Evaluation of combined effects of CXCL11 and CXCL12 on tumor cell migration

To assess putative combined effects of CXCL11 and CXCL12 on cell migration, we assessed numbers of cells migrating in the presence of either CXCL12 or CXCL11 at concentrations of 1 to 100 ng/ml or a combination of both chemokines. CXCL12 and CXCL11 were almost equally potent in inducing migration of the various tumor cells, resulting in a dose-dependent, maximal 2.5–3.5-fold increase of the migration index (Fig. 1). Only MDA-MB-231 cells displayed a roughly 2-fold higher migratory response to maximal effective concentrations of CXCL11 when compared to maximal effective concentrations of CXCL12 (Fig. 1). FBS (10%), which served as a positive control, more potently increased migration of most tumor cells (A549, 8.0 + 0.9-fold; A767, 7.9 + 0.9-fold; A772, 7.4 + 1.5-fold; DLD-1, 4.4 + 0.5-fold; MDA-MB-231, 2.2 + 0.3; n = 5).
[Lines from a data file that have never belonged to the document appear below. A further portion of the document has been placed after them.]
-- ==== Sys2Proof/Machine/State.lean ====
section
/-! DEFINITION. The state of the machine as plain data: every piece the spec gives it (10_state.md R20 to R47), the
parameters of the instance (00_scope.md R6), the model's own fields, the reasons to stop, and the state after reset
(70_reset_and_hazards.md R540). -/

namespace Sys2Proof.Machine

/-- An array that starts zeroed (10_state.md R31): a list of (offset, byte) cells, offsets strictly rising, no cell equal to
what an unlisted offset reads as (`Memory.wf`, Machine/Memory.lean). -/
abbrev Memory := List Host.Cell

/-- A RAM array whose contents after reset are not known (R33): the cells whose byte is known, offsets strictly rising
(`Ram.wf`, Machine/Memory.lean). An unlisted cell holds its power-on byte, a free value, which no listed byte can be said to
equal: two arrays known to the same extent are the same list. -/
abbrev Ram := List Host.Cell

/-- The RAM arrays of R33. -/
inductive RamArray where
  | vram
  | wram
  | oam
  | hram
  | io
  deriving DecidableEq, Repr

/-- The arguments of the UndefinedOpcode error, kept while the CPU is locked (R27, 60_exceptions.md R400). -/
structure Lock where
  byte : Byte
  pc : Word
  deriving DecidableEq, Repr

/-- The CPU: registers (R20, R24, R25) and hidden state (R27). -/
structure Cpu where
  a : Byte
  f : Byte
  b : Byte
  c : Byte
  d : Byte
  e : Byte
  h : Byte
  l : Byte
  sp : Word
  pc : Word
  /-- Interrupt master enable (R27). -/
  ime : Bool
  /-- Set by EI, promoted to IME after the next instruction completes (R27). -/
  pendingIme : Bool
  /-- Set by HALT, cleared when an interrupt is pending (R27). -/
  halted : Bool
  /-- One-shot latch: the next opcode fetch does not increment PC (R27). -/
  haltBug : Bool
  /-- The CPU has executed an undefined opcode and executes nothing further (R27). -/
  locked : Option Lock
  deriving DecidableEq, Repr

/-- The bank controller's registers (R34). -/
structure Mbc1 where
  ramEnabled : Bool
  /-- Low five bits of the ROM bank, never 0. -/
  bank1 : BitVec 5
  /-- Upper two bits, routed to ROM or RAM by `mode1`. -/
  bank2 : BitVec 2
  /-- The banking mode bit: false is 0 (ROM upper bits), true is 1 (RAM bank selection). -/
  mode1 : Bool
  deriving DecidableEq, Repr

/-- The joypad matrix (R35). -/
structure Joypad where
  /-- JOYP bits 5:4 as last written. -/
  select : BitVec 2
  /-- Bit `id` is 1 while button `id` is pressed: Right, Left, Up, Down, A, B, Select, Start. -/
  pressed : BitVec 8
  deriving DecidableEq, Repr

/-- The serial stub (R36, 21_mmu_io_mbc1.md R130, R131). -/
structure Serial where
  sb : Byte
  sc : Byte
  /-- The bytes handed to the host's serialPort callback, oldest first (R131; the model's record, log entry 14). -/
  sent : List Byte
  deriving DecidableEq, Repr

/-- The Timer (R37). -/
structure Timer where
  divCounter : Word
  tima : Byte
  tma : Byte
  tac : Byte
  /-- T-cycles since the last TIMA increment. -/
  timaAcc : Nat
  deriving DecidableEq, Repr

/-- The four PPU modes, STAT bits 1:0 (R40, 00_scope.md R18). -/
inductive PpuMode where
  /-- Mode 0, HBlank. -/
  | hblank
  /-- Mode 1, VBlank. -/
  | vblank
  /-- Mode 2, OAM search. -/
  | oamSearch
  /-- Mode 3, pixel transfer. -/
  | pixelTransfer
  deriving DecidableEq, Repr

/-- A 2-bit shade, the output of a palette register (R18, 61_ppu.md R480). -/
abbrev Shade := BitVec 2

/-- The frame buffer: 144 rows of 160 shades (R38, 61_ppu.md R480). -/
abbrev FrameBuffer := Vector (Vector Shade 160) 144

/-- The PPU (R38 to R41). -/
structure Ppu where
  modeCycles : Nat
  ly : Byte
  mode : PpuMode
  coincidence : Bool
  /-- STAT bits 6:3. -/
  statEnable : BitVec 4
  lcdc : Byte
  scy : Byte
  scx : Byte
  lyc : Byte
  /-- The last value written to 0xFF46. -/
  dma : Byte
  bgp : Byte
  obp0 : Byte
  obp1 : Byte
  wy : Byte
  wx : Byte
  windowLine : Nat
  frameReadyLatch : Bool
  frameBuffer : FrameBuffer
  deriving DecidableEq, Repr

/-- An entry of the CYCLES parameter (00_scope.md R6) that differs from the default table of 70_reset_and_hazards.md R570
and R571: the T-cycle costs of an opcode, taken and not taken. -/
structure CycleEntry where
  key : OpKey
  taken : Nat
  untaken : Nat
  deriving DecidableEq, Repr

/-- The parameters of the instance (00_scope.md R6). No step writes them. -/
structure Params where
  /-- ROM_BANKS. -/
  romBanks : Nat
  /-- RAM_BYTES. -/
  ramBytes : Nat
  /-- HAS_MBC1; no rule of the machine depends on it (21_mmu_io_mbc1.md R117). -/
  hasMbc1 : Bool
  /-- BLOCKING. -/
  blocking : Bool
  /-- CYCLES, as the entries that override the default table. -/
  cycles : List CycleEntry
  deriving DecidableEq, Repr

/-- The five interrupt sources (R28, 60_exceptions.md R403). -/
inductive IntSource where
  | vblank
  | stat
  | timer
  | serial
  | joypad
  deriving DecidableEq, Repr

/-- Contents of the RAM arrays as (offset, byte) cells in any order: what RAM happens to hold after a reset, which the spec
leaves unspecified (R33). -/
structure RamImage where
  extRam : List Host.Cell
  vram : List Host.Cell
  wram : List Host.Cell
  oam : List Host.Cell
  hram : List Host.Cell
  io : List Host.Cell
  deriving DecidableEq, Repr

/-- What the host can do between system steps (00_scope.md R16). -/
inductive HostAction where
  /-- pressButton(id) (21_mmu_io_mbc1.md R128). -/
  | press (id : Fin 8)
  /-- releaseButton(id) (R128). -/
  | release (id : Fin 8)
  /-- requestInterrupt(source) (60_exceptions.md R405). -/
  | requestInterrupt (source : IntSource)
  /-- A call of frameReady(), which clears the latch (61_ppu.md R464). -/
  | pollFrameReady
  /-- reset(); the argument is what the RAM arrays happen to hold after it (R33, 70_reset_and_hazards.md R540). -/
  | reset (ram : RamImage)
  deriving DecidableEq, Repr

/-- The whole state. -/
structure State where
  cpu : Cpu
  /-- IE, 0xFFFF (R29). -/
  ie : Byte
  /-- The five stored bits of IF, 0xFF0F (R30). -/
  iflag : BitVec 5
  rom : Memory
  extRam : Memory
  vram : Ram
  wram : Ram
  oam : Ram
  hram : Ram
  /-- IOBacking, by offset from 0xFF00 (R31, R45). -/
  io : Ram
  mbc : Mbc1
  joypad : Joypad
  serial : Serial
  timer : Timer
  ppu : Ppu
  params : Params
  /-- The T-cycle count the last CPU step returned (00_scope.md R14; the model's own field, log entry 8). -/
  cost : Nat
  /-- The counter free values are applied to (the model's own field, log entry 2). -/
  draws : Nat
  /-- The host's actions before each coming system step, the next step's first (the model's own field, log entry 7). -/
  inputs : List (List HostAction)
  deriving DecidableEq, Repr

/-- Why the machine stops. -/
inductive Fault where
  /-- UndefinedOpcode(byte, pc), the only exception of the hardware (60_exceptions.md R430): raised by the eleven ILLEGAL
  rows, and again by every step of a locked CPU. `left` is the state the raise leaves (`locked` set, PC after the byte; R365).
  Safe: the spec says the step raises this error to the host and the run ends. -/
  | undefinedOpcode (byte : Byte) (pc : Word) (left : State)
  deriving DecidableEq, Repr

/-- Why an instruction has no meaning. -/
inductive Refusal where
  /-- Raised by no arm: every instruction of the opcode table has its meaning. Safe. -/
  | notModelled (mnemonic : String)
  deriving DecidableEq, Repr

/-- What a meaning and a step answer. -/
abbrev Result := Host.Outcome State Fault Refusal

/-- The CPU after reset (R26, R27). -/
def Cpu.reset : Cpu where
  a := 0x01#8
  f := 0xB0#8
  b := 0x00#8
  c := 0x13#8
  d := 0x00#8
  e := 0xD8#8
  h := 0x01#8
  l := 0x4D#8
  sp := 0xFFFE#16
  pc := 0x0100#16
  ime := false
  pendingIme := false
  halted := false
  haltBug := false
  locked := none

/-- The bank controller after reset (R34). -/
def Mbc1.reset : Mbc1 where
  ramEnabled := false
  bank1 := 1#5
  bank2 := 0#2
  mode1 := false

/-- The Timer after reset (R37). -/
def Timer.reset : Timer where
  divCounter := 0x0000#16
  tima := 0x00#8
  tma := 0x00#8
  tac := 0x00#8
  timaAcc := 0

/-- The PPU after reset (R38). -/
def Ppu.reset : Ppu where
  modeCycles := 0
  ly := 0x00#8
  mode := .oamSearch
  coincidence := true
  statEnable := 0#4
  lcdc := 0x91#8
  scy := 0x00#8
  scx := 0x00#8
  lyc := 0x00#8
  dma := 0xFF#8
  bgp := 0xFC#8
  obp0 := 0xFF#8
  obp1 := 0xFF#8
  wy := 0x00#8
  wx := 0x00#8
  windowLine := 0
  frameReadyLatch := false
  frameBuffer := Vector.replicate 144 (Vector.replicate 160 0#2)

/-- The instance right after reset when no cartridge is loaded: the geometry the header of an all-zero image names
(21_mmu_io_mbc1.md R118: type 0x00, ROM size code 0, RAM size code 0), BLOCKING and CYCLES at the spec's defaults
(DESIGN CHOICE, log entry 5). -/
def Params.reset : Params where
  romBanks := 2
  ramBytes := 0
  hasMbc1 := false
  blocking := false
  cycles := []

/-- The machine right after reset (70_reset_and_hazards.md R540, 10_state.md R47). -/
def State.reset : State where
  cpu := Cpu.reset
  ie := 0x00#8
  iflag := 0#5
  rom := []
  extRam := []
  vram := []
  wram := []
  oam := []
  hram := []
  io := []
  mbc := Mbc1.reset
  joypad := { select := 0b11#2, pressed := 0#8 }
  serial := { sb := 0x00#8, sc := 0x00#8, sent := [] }
  timer := Timer.reset
  ppu := Ppu.reset
  params := Params.reset
  cost := 0
  draws := 0
  inputs := []

end Sys2Proof.Machine
end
All tumor cells showed statistically significant migratory responses to CXCL11 at concentrations as low as 1 ng/ml, whereas with CXCL12 at 1 ng/ml statistically significant migratory responses only occurred with A549 and A767 cells (Fig. 1). In contrast to single chemokines, CXCL12 and CXCL11 in combination more potently stimulated the migration of A549 and A767 cells, but not of the other tumor cells. Of note, in both tumor cell types enhanced migratory responses only occurred with low to medium concentrations (1–10 ng/ml), but not with high concentrations (100 ng/ml) of the chemokines. To determine whether the combined effects of CXCL12 and CXCL11 on the migration A549 and A767 cells are additive or synergistic in nature, we tested migratory cell responses to constant concentrations (10 ng/ml) of one chemokine and increasing concentrations (1 ng/ml to 100 ng/ml) of the other chemokine (Fig. 2). We defined additive effects as the sum of single effects and synergistic effects as a surplus of the sum. We found that addition of concentrations as low as 1 ng/ml of the respective other chemokine was sufficient to increase the migration index of A549 and A767 cells by 1.6-fold to 2.3-fold, implying that CXCL12 and CXCL11 exert synergistic effects on cell migration.

Fig. 1
figure 1

Combined effects of CXCL12 and CXCL11 on tumor cell migration. Chemotactic responses of tumor cells to the indicated concentrations of CXCL12, CXCL11, or a combination of both chemokines were assessed in a modified Boyden chamber for 4 h. The number of cells migrating in the absence of chemokines was set to 1. Migration index was calculated as the ration of cells migrating in the presence and absence of chemokines. Data represent average migration index (+SD) as determined in 4–9 experiments. CXCL12 and CXCL11 induced chemotaxis of the various tumor cells in a dose-dependent manner. At low to medium concentrations, CXCL12 in combination with CXCL11 additively promoted migration of A549 and A767 cells. # p < 0.05, single treatment vs. control. § p < 0.05 double treatment vs. single treatments

Fig. 2
figure 2

CXCL11 and CXCL12 synergistically promote migration of A549 and A767 cells. To define whether CXCL11 and CXCL12 additively or synergistically affect cell migration, chemotactic responses of A549 and A767 cells were determined in the presence of a constant concentration of one chemokine (10 ng/ml) and increasing concentrations of the respective other chemokine (1 ng/ml – 100 ng/ml). Migration index was assessed as described in Fig. 1. Data represent average migration index (+SD) as determined in 4–10 experiments. Addition of the respective other chemokine at concentrations as low as 1 ng/ml already increased migration by 1.6-fold to 2.3-fold, indicative for synergistic effects of chemokines on cell migration

Together, these findings establish that CXCL12 and CXCL11 synergistically control migration of some, but not of all tumor cells. Since A549 and A767 cells use distinctly different receptor(s) combinations to mediate migratory responses of CXCL12 and CXCL11 (see additional files 2 and 4), these findings further imply that the occurrence of combined effects does not depend on the functional organization of the CXCL12- and CXCL11-systems in individual tumor cells.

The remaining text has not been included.